Julio C. Andrade (Institut des Hautes Études Scientifiques (IHÉS), Bures-sur-Yvette, France; and Depto. Matematica, PUC, Rio De Janeiro, Brazil)

Steven J. Miller (Department of Mathematics and Statistics, Williams College, Williamstown, Massachusetts, U.S.A.)

Kyle Pratt (Department of Mathematics, Brigham Young University, Provo, Utah, U.S.A.)

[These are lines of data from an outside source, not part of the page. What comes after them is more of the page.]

-- ==== Sys2Proof/Laws/State.lean ====
section
/-! SUPPORT. One lemma per field of State per named update, true by rfl, so that no proof unfolds a record update; and the
inputs of a tick under each update. -/

namespace Sys2Proof.Machine

variable (s : State)

@[simp] theorem State.clearReport_st : (s.clearReport).st = s.st := rfl
@[simp] theorem State.clearReport_cnt : (s.clearReport).cnt = s.cnt := rfl
@[simp] theorem State.clearReport_bitn : (s.clearReport).bitn = s.bitn := rfl
@[simp] theorem State.clearReport_buf : (s.clearReport).buf = s.buf := rfl
@[simp] theorem State.clearReport_done : (s.clearReport).done = false := rfl
@[simp] theorem State.clearReport_status : (s.clearReport).status = Stat.none := rfl
@[simp] theorem State.clearReport_errState : (s.clearReport).errState = 0x0#4 := rfl
@[simp] theorem State.clearReport_mHum : (s.clearReport).mHum = s.mHum := rfl
@[simp] theorem State.clearReport_mTmag : (s.clearReport).mTmag = s.mTmag := rfl
@[simp] theorem State.clearReport_mTneg : (s.clearReport).mTneg = s.mTneg := rfl
@[simp] theorem State.clearReport_cfg : (s.clearReport).cfg = s.cfg := rfl
@[simp] theorem State.clearReport_tick : (s.clearReport).tick = s.tick := rfl
@[simp] theorem State.clearReport_pending : (s.clearReport).pending = s.pending := rfl
@[simp] theorem State.clearReport_inputAt (j : Nat) : (s.clearReport).inputAt j = s.inputAt j := rfl

@[simp] theorem State.reportOk_st : (s.reportOk).st = s.st := rfl
@[simp] theorem State.reportOk_cnt : (s.reportOk).cnt = s.cnt := rfl
@[simp] theorem State.reportOk_bitn : (s.reportOk).bitn = s.bitn := rfl
@[simp] theorem State.reportOk_buf : (s.reportOk).buf = s.buf := rfl
@[simp] theorem State.reportOk_done : (s.reportOk).done = true := rfl
@[simp] theorem State.reportOk_status : (s.reportOk).status = Stat.ok := rfl
@[simp] theorem State.reportOk_errState : (s.reportOk).errState = s.errState := rfl
@[simp] theorem State.reportOk_mHum : (s.reportOk).mHum = s.mHum := rfl
@[simp] theorem State.reportOk_mTmag : (s.reportOk).mTmag = s.mTmag := rfl
@[simp] theorem State.reportOk_mTneg : (s.reportOk).mTneg = s.mTneg := rfl
@[simp] theorem State.reportOk_cfg : (s.reportOk).cfg = s.cfg := rfl
@[simp] theorem State.reportOk_tick : (s.reportOk).tick = s.tick := rfl
@[simp] theorem State.reportOk_pending : (s.reportOk).pending = s.pending := rfl
@[simp] theorem State.reportOk_inputAt (j : Nat) : (s.reportOk).inputAt j = s.inputAt j := rfl

@[simp] theorem State.reportFailure_st (k : ErrorKind) : (s.reportFailure k).st = s.st := rfl
@[simp] theorem State.reportFailure_cnt (k : ErrorKind) : (s.reportFailure k).cnt = s.cnt := rfl
@[simp] theorem State.reportFailure_bitn (k : ErrorKind) : (s.reportFailure k).bitn = s.bitn := rfl
@[simp] theorem State.reportFailure_buf (k : ErrorKind) : (s.reportFailure k).buf = s.buf := rfl
@[simp] theorem State.reportFailure_done (k : ErrorKind) : (s.reportFailure k).done = true := rfl
@[simp] theorem State.reportFailure_status (k : ErrorKind) : (s.reportFailure k).status = errorCode k := rfl
@[simp] theorem State.reportFailure_errState (k : ErrorKind) : (s.reportFailure k).errState = s.st := rfl
@[simp] theorem State.reportFailure_mHum (k : ErrorKind) : (s.reportFailure k).mHum = s.mHum := rfl
@[simp] theorem State.reportFailure_mTmag (k : ErrorKind) : (s.reportFailure k).mTmag = s.mTmag := rfl
@[simp] theorem State.reportFailure_mTneg (k : ErrorKind) : (s.reportFailure k).mTneg = s.mTneg := rfl
@[simp] theorem State.reportFailure_cfg (k : ErrorKind) : (s.reportFailure k).cfg = s.cfg := rfl
@[simp] theorem State.reportFailure_tick (k : ErrorKind) : (s.reportFailure k).tick = s.tick := rfl
@[simp] theorem State.reportFailure_pending (k : ErrorKind) : (s.reportFailure k).pending = s.pending := rfl
@[simp] theorem State.reportFailure_inputAt (k : ErrorKind) (j : Nat) : (s.reportFailure k).inputAt j = s.inputAt j := rfl

theorem State.loadByte_eq (k : Nat) : s.loadByte k = s.buf.read k := rfl

@[simp] theorem State.putByte_st (k : Nat) (v : Byte) : (s.putByte k v).st = s.st := rfl
@[simp] theorem State.putByte_cnt (k : Nat) (v : Byte) : (s.putByte k v).cnt = s.cnt := rfl
@[simp] theorem State.putByte_bitn (k : Nat) (v : Byte) : (s.putByte k v).bitn = s.bitn := rfl
@[simp] theorem State.putByte_buf (k : Nat) (v : Byte) : (s.putByte k v).buf = s.buf.write k v := rfl
@[simp] theorem State.putByte_done (k : Nat) (v : Byte) : (s.putByte k v).done = s.done := rfl
@[simp] theorem State.putByte_status (k : Nat) (v : Byte) : (s.putByte k v).status = s.status := rfl
@[simp] theorem State.putByte_errState (k : Nat) (v : Byte) : (s.putByte k v).errState = s.errState := rfl
@[simp] theorem State.putByte_mHum (k : Nat) (v : Byte) : (s.putByte k v).mHum = s.mHum := rfl
@[simp] theorem State.putByte_mTmag (k : Nat) (v : Byte) : (s.putByte k v).mTmag = s.mTmag := rfl
@[simp] theorem State.putByte_mTneg (k : Nat) (v : Byte) : (s.putByte k v).mTneg = s.mTneg := rfl
@[simp] theorem State.putByte_cfg (k : Nat) (v : Byte) : (s.putByte k v).cfg = s.cfg := rfl
@[simp] theorem State.putByte_tick (k : Nat) (v : Byte) : (s.putByte k v).tick = s.tick := rfl
@[simp] theorem State.putByte_pending (k : Nat) (v : Byte) : (s.putByte k v).pending = s.pending := rfl
@[simp] theorem State.putByte_inputAt (k : Nat) (v : Byte) (j : Nat) : (s.putByte k v).inputAt j = s.inputAt j := rfl

@[simp] theorem State.setCnt_st (v : Nat) : (s.setCnt v).st = s.st := rfl
@[simp] theorem State.setCnt_cnt (v : Nat) : (s.setCnt v).cnt = v % 2 ^ s.cfg.wCnt := rfl
@[simp] theorem State.setCnt_bitn (v : Nat) : (s.setCnt v).bitn = s.bitn := rfl
@[simp] theorem State.setCnt_buf (v : Nat) : (s.setCnt v).buf = s.buf := rfl
@[simp] theorem State.setCnt_done (v : Nat) : (s.setCnt v).done = s.done := rfl
@[simp] theorem State.setCnt_status (v : Nat) : (s.setCnt v).status = s.status := rfl
@[simp] theorem State.setCnt_errState (v : Nat) : (s.setCnt v).errState = s.errState := rfl
@[simp] theorem State.setCnt_mHum (v : Nat) : (s.setCnt v).mHum = s.mHum := rfl
@[simp] theorem State.setCnt_mTmag (v : Nat) : (s.setCnt v).mTmag = s.mTmag := rfl
@[simp] theorem State.setCnt_mTneg (v : Nat) : (s.setCnt v).mTneg = s.mTneg := rfl
@[simp] theorem State.setCnt_cfg (v : Nat) : (s.setCnt v).cfg = s.cfg := rfl
@[simp] theorem State.setCnt_tick (v : Nat) : (s.setCnt v).tick = s.tick := rfl
@[simp] theorem State.setCnt_pending (v : Nat) : (s.setCnt v).pending = s.pending := rfl
@[simp] theorem State.setCnt_inputAt (v : Nat) (j : Nat) : (s.setCnt v).inputAt j = s.inputAt j := rfl

@[simp] theorem State.enter_st (c : StateCode) : (s.enter c).st = c := rfl
@[simp] theorem State.enter_cnt (c : StateCode) : (s.enter c).cnt = 0 := rfl
@[simp] theorem State.enter_bitn (c : StateCode) : (s.enter c).bitn = s.bitn := rfl
@[simp] theorem State.enter_buf (c : StateCode) : (s.enter c).buf = s.buf := rfl
@[simp] theorem State.enter_done (c : StateCode) : (s.enter c).done = s.done := rfl
@[simp] theorem State.enter_status (c : StateCode) : (s.enter c).status = s.status := rfl
@[simp] theorem State.enter_errState (c : StateCode) : (s.enter c).errState = s.errState := rfl
@[simp] theorem State.enter_mHum (c : StateCode) : (s.enter c).mHum = s.mHum := rfl
@[simp] theorem State.enter_mTmag (c : StateCode) : (s.enter c).mTmag = s.mTmag := rfl
@[simp] theorem State.enter_mTneg (c : StateCode) : (s.enter c).mTneg = s.mTneg := rfl
@[simp] theorem State.enter_cfg (c : StateCode) : (s.enter c).cfg = s.cfg := rfl
@[simp] theorem State.enter_tick (c : StateCode) : (s.enter c).tick = s.tick := rfl
@[simp] theorem State.enter_pending (c : StateCode) : (s.enter c).pending = s.pending := rfl
@[simp] theorem State.enter_inputAt (c : StateCode) (j : Nat) : (s.enter c).inputAt j = s.inputAt j := rfl

@[simp] theorem State.setBitn_st (v : BitIndex) : (s.setBitn v).st = s.st := rfl
@[simp] theorem State.setBitn_cnt (v : BitIndex) : (s.setBitn v).cnt = s.cnt := rfl
@[simp] theorem State.setBitn_bitn (v : BitIndex) : (s.setBitn v).bitn = v := rfl
@[simp] theorem State.setBitn_buf (v : BitIndex) : (s.setBitn v).buf = s.buf := rfl
@[simp] theorem State.setBitn_done (v : BitIndex) : (s.setBitn v).done = s.done := rfl
@[simp] theorem State.setBitn_status (v : BitIndex) : (s.setBitn v).status = s.status := rfl
@[simp] theorem State.setBitn_errState (v : BitIndex) : (s.setBitn v).errState = s.errState := rfl
@[simp] theorem State.setBitn_mHum (v : BitIndex) : (s.setBitn v).mHum = s.mHum := rfl
@[simp] theorem State.setBitn_mTmag (v : BitIndex) : (s.setBitn v).mTmag = s.mTmag := rfl
@[simp] theorem State.setBitn_mTneg (v : BitIndex) : (s.setBitn v).mTneg = s.mTneg := rfl
@[simp] theorem State.setBitn_cfg (v : BitIndex) : (s.setBitn v).cfg = s.cfg := rfl
@[simp] theorem State.setBitn_tick (v : BitIndex) : (s.setBitn v).tick = s.tick := rfl
@[simp] theorem State.setBitn_pending (v : BitIndex) : (s.setBitn v).pending = s.pending := rfl
@[simp] theorem State.setBitn_inputAt (v : BitIndex) (j : Nat) : (s.setBitn v).inputAt j = s.inputAt j := rfl

@[simp] theorem State.clearSession_st : (s.clearSession).st = s.st := rfl
@[simp] theorem State.clearSession_cnt : (s.clearSession).cnt = s.cnt := rfl
@[simp] theorem State.clearSession_bitn : (s.clearSession).bitn = 0 := rfl
@[simp] theorem State.clearSession_buf : (s.clearSession).buf = [] := rfl
@[simp] theorem State.clearSession_done : (s.clearSession).done = s.done := rfl
@[simp] theorem State.clearSession_status : (s.clearSession).status = s.status := rfl
@[simp] theorem State.clearSession_errState : (s.clearSession).errState = s.errState := rfl
@[simp] theorem State.clearSession_mHum : (s.clearSession).mHum = s.mHum := rfl
@[simp] theorem State.clearSession_mTmag : (s.clearSession).mTmag = s.mTmag := rfl
@[simp] theorem State.clearSession_mTneg : (s.clearSession).mTneg = s.mTneg := rfl
@[simp] theorem State.clearSession_cfg : (s.clearSession).cfg = s.cfg := rfl
@[simp] theorem State.clearSession_tick : (s.clearSession).tick = s.tick := rfl
@[simp] theorem State.clearSession_pending : (s.clearSession).pending = s.pending := rfl
@[simp] theorem State.clearSession_inputAt (j : Nat) : (s.clearSession).inputAt j = s.inputAt j := rfl

@[simp] theorem State.clearMeasurement_st : (s.clearMeasurement).st = s.st := rfl
@[simp] theorem State.clearMeasurement_cnt : (s.clearMeasurement).cnt = s.cnt := rfl
@[simp] theorem State.clearMeasurement_bitn : (s.clearMeasurement).bitn = s.bitn := rfl
@[simp] theorem State.clearMeasurement_buf : (s.clearMeasurement).buf = s.buf := rfl
@[simp] theorem State.clearMeasurement_done : (s.clearMeasurement).done = s.done := rfl
@[simp] theorem State.clearMeasurement_status : (s.clearMeasurement).status = s.status := rfl
@[simp] theorem State.clearMeasurement_errState : (s.clearMeasurement).errState = s.errState := rfl
@[simp] theorem State.clearMeasurement_mHum : (s.clearMeasurement).mHum = 0 := rfl
@[simp] theorem State.clearMeasurement_mTmag : (s.clearMeasurement).mTmag = 0 := rfl
@[simp] theorem State.clearMeasurement_mTneg : (s.clearMeasurement).mTneg = false := rfl
@[simp] theorem State.clearMeasurement_cfg : (s.clearMeasurement).cfg = s.cfg := rfl
@[simp] theorem State.clearMeasurement_tick : (s.clearMeasurement).tick = s.tick := rfl
@[simp] theorem State.clearMeasurement_pending : (s.clearMeasurement).pending = s.pending := rfl
@[simp] theorem State.clearMeasurement_inputAt (j : Nat) : (s.clearMeasurement).inputAt j = s.inputAt j := rfl

@[simp] theorem State.latch_st (h : Field16) (m : Mag15) (n : Bool) : (s.latch h m n).st = s.st := rfl
@[simp] theorem State.latch_cnt (h : Field16) (m : Mag15) (n : Bool) : (s.latch h m n).cnt = s.cnt := rfl
@[simp] theorem State.latch_bitn (h : Field16) (m : Mag15) (n : Bool) : (s.latch h m n).bitn = s.bitn := rfl
@[simp] theorem State.latch_buf (h : Field16) (m : Mag15) (n : Bool) : (s.latch h m n).buf = s.buf := rfl
@[simp] theorem State.latch_done (h : Field16) (m : Mag15) (n : Bool) : (s.latch h m n).done = s.done := rfl
@[simp] theorem State.latch_status (h : Field16) (m : Mag15) (n : Bool) : (s.latch h m n).status = s.status := rfl
@[simp] theorem State.latch_errState (h : Field16) (m : Mag15) (n : Bool) : (s.latch h m n).errState = s.errState := rfl
@[simp] theorem State.latch_mHum (h : Field16) (m : Mag15) (n : Bool) : (s.latch h m n).mHum = h := rfl
@[simp] theorem State.latch_mTmag (h : Field16) (m : Mag15) (n : Bool) : (s.latch h m n).mTmag = m := rfl
@[simp] theorem State.latch_mTneg (h : Field16) (m : Mag15) (n : Bool) : (s.latch h m n).mTneg = n := rfl
@[simp] theorem State.latch_cfg (h : Field16) (m : Mag15) (n : Bool) : (s.latch h m n).cfg = s.cfg := rfl
@[simp] theorem State.latch_tick (h : Field16) (m : Mag15) (n : Bool) : (s.latch h m n).tick = s.tick := rfl
@[simp] theorem State.latch_pending (h : Field16) (m : Mag15) (n : Bool) : (s.latch h m n).pending = s.pending := rfl
@[simp] theorem State.latch_inputAt (h : Field16) (m : Mag15) (n : Bool) (j : Nat) : (s.latch h m n).inputAt j = s.inputAt j := rfl

@[simp] theorem State.resetRegisters_st : (s.resetRegisters).st = St.idle := rfl
@[simp] theorem State.resetRegisters_cnt : (s.resetRegisters).cnt = 0 := rfl
@[simp] theorem State.resetRegisters_bitn : (s.resetRegisters).bitn = 0 := rfl
@[simp] theorem State.resetRegisters_buf : (s.resetRegisters).buf = [] := rfl
@[simp] theorem State.resetRegisters_done : (s.resetRegisters).done = false := rfl
@[simp] theorem State.resetRegisters_status : (s.resetRegisters).status = Stat.none := rfl
@[simp] theorem State.resetRegisters_errState : (s.resetRegisters).errState = 0x0#4 := rfl
@[simp] theorem State.resetRegisters_mHum : (s.resetRegisters).mHum = 0 := rfl
@[simp] theorem State.resetRegisters_mTmag : (s.resetRegisters).mTmag = 0 := rfl
@[simp] theorem State.resetRegisters_mTneg : (s.resetRegisters).mTneg = false := rfl
@[simp] theorem State.resetRegisters_cfg : (s.resetRegisters).cfg = s.cfg := rfl
@[simp] theorem State.resetRegisters_tick : (s.resetRegisters).tick = s.tick := rfl
@[simp] theorem State.resetRegisters_pending : (s.resetRegisters).pending = s.pending := rfl
@[simp] theorem State.resetRegisters_inputAt (j : Nat) : (s.resetRegisters).inputAt j = s.inputAt j := rfl

@[simp] theorem State.advance_st : (s.advance).st = s.st := rfl
@[simp] theorem State.advance_cnt : (s.advance).cnt = s.cnt := rfl
@[simp] theorem State.advance_bitn : (s.advance).bitn = s.bitn := rfl
@[simp] theorem State.advance_buf : (s.advance).buf = s.buf := rfl
@[simp] theorem State.advance_done : (s.advance).done = s.done := rfl
@[simp] theorem State.advance_status : (s.advance).status = s.status := rfl
@[simp] theorem State.advance_errState : (s.advance).errState = s.errState := rfl
@[simp] theorem State.advance_mHum : (s.advance).mHum = s.mHum := rfl
@[simp] theorem State.advance_mTmag : (s.advance).mTmag = s.mTmag := rfl
@[simp] theorem State.advance_mTneg : (s.advance).mTneg = s.mTneg := rfl
@[simp] theorem State.advance_cfg : (s.advance).cfg = s.cfg := rfl
@[simp] theorem State.advance_tick : (s.advance).tick = s.tick + 1 := rfl
@[simp] theorem State.advance_pending : (s.advance).pending = s.pending.tail := rfl

@[simp] theorem State.advance_inputAt (j : Nat) : s.advance.inputAt j = s.inputAt (j + 1) := by
  simp only [State.inputAt, State.advance_pending, State.advance_tick, List.getElem?_tail]
  rw [Nat.add_assoc, Nat.add_comm 1 j]

theorem State.input_eq : s.input = s.inputAt 0 := rfl

theorem State.lineIn_eq : s.lineIn = (s.inputAt 0).lineIn := rfl

/-- Two states with the same fields are the same state. -/
theorem State.ext_fields {s t : State} (h1 : s.st = t.st) (h2 : s.cnt = t.cnt) (h3 : s.bitn = t.bitn) (h4 : s.buf = t.buf)
    (h5 : s.done = t.done) (h6 : s.status = t.status) (h7 : s.errState = t.errState) (h8 : s.mHum = t.mHum)
    (h9 : s.mTmag = t.mTmag) (h10 : s.mTneg = t.mTneg) (h11 : s.cfg = t.cfg) (h12 : s.tick = t.tick)
    (h13 : s.pending = t.pending) : s = t := by
  cases s; cases t; simp_all

end Sys2Proof.Machine
end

Minh-Tam Trinh (Department of Mathematics, Princeton University, Princeton, New Jersey, U.S.A.)

Abstract

Random matrix theory has successfully modeled many systems in physics and mathematics, and often analysis in one area guides development in the other. Hughes and Rudnick computed one-level density statistics for low-lying zeros of the family of primitive Dirichlet $L$-functions of fixed prime conductor $Q$, as $Q \to \infty$, and verified the unitary symmetry predicted by the random matrix theory. We compute one- and two-level statistics of the analogous family of Dirichlet $L$-functions over $\mathbb{F}_q(T)$. Whereas the Hughes-Rudnick results were restricted by the support of the Fourier transform of their test function, our test function is periodic and our results are only restricted by a decay condition on its Fourier coefficients. Our statements are more general and also include error terms. In concluding, we discuss an $\mathbb{F}_q(T)$-analog of Montgomery’s Hypothesis on the distribution of primes in arithmetic progressions, which Fiorilli and Miller show would remove the restriction on the Hughes-Rudnick results.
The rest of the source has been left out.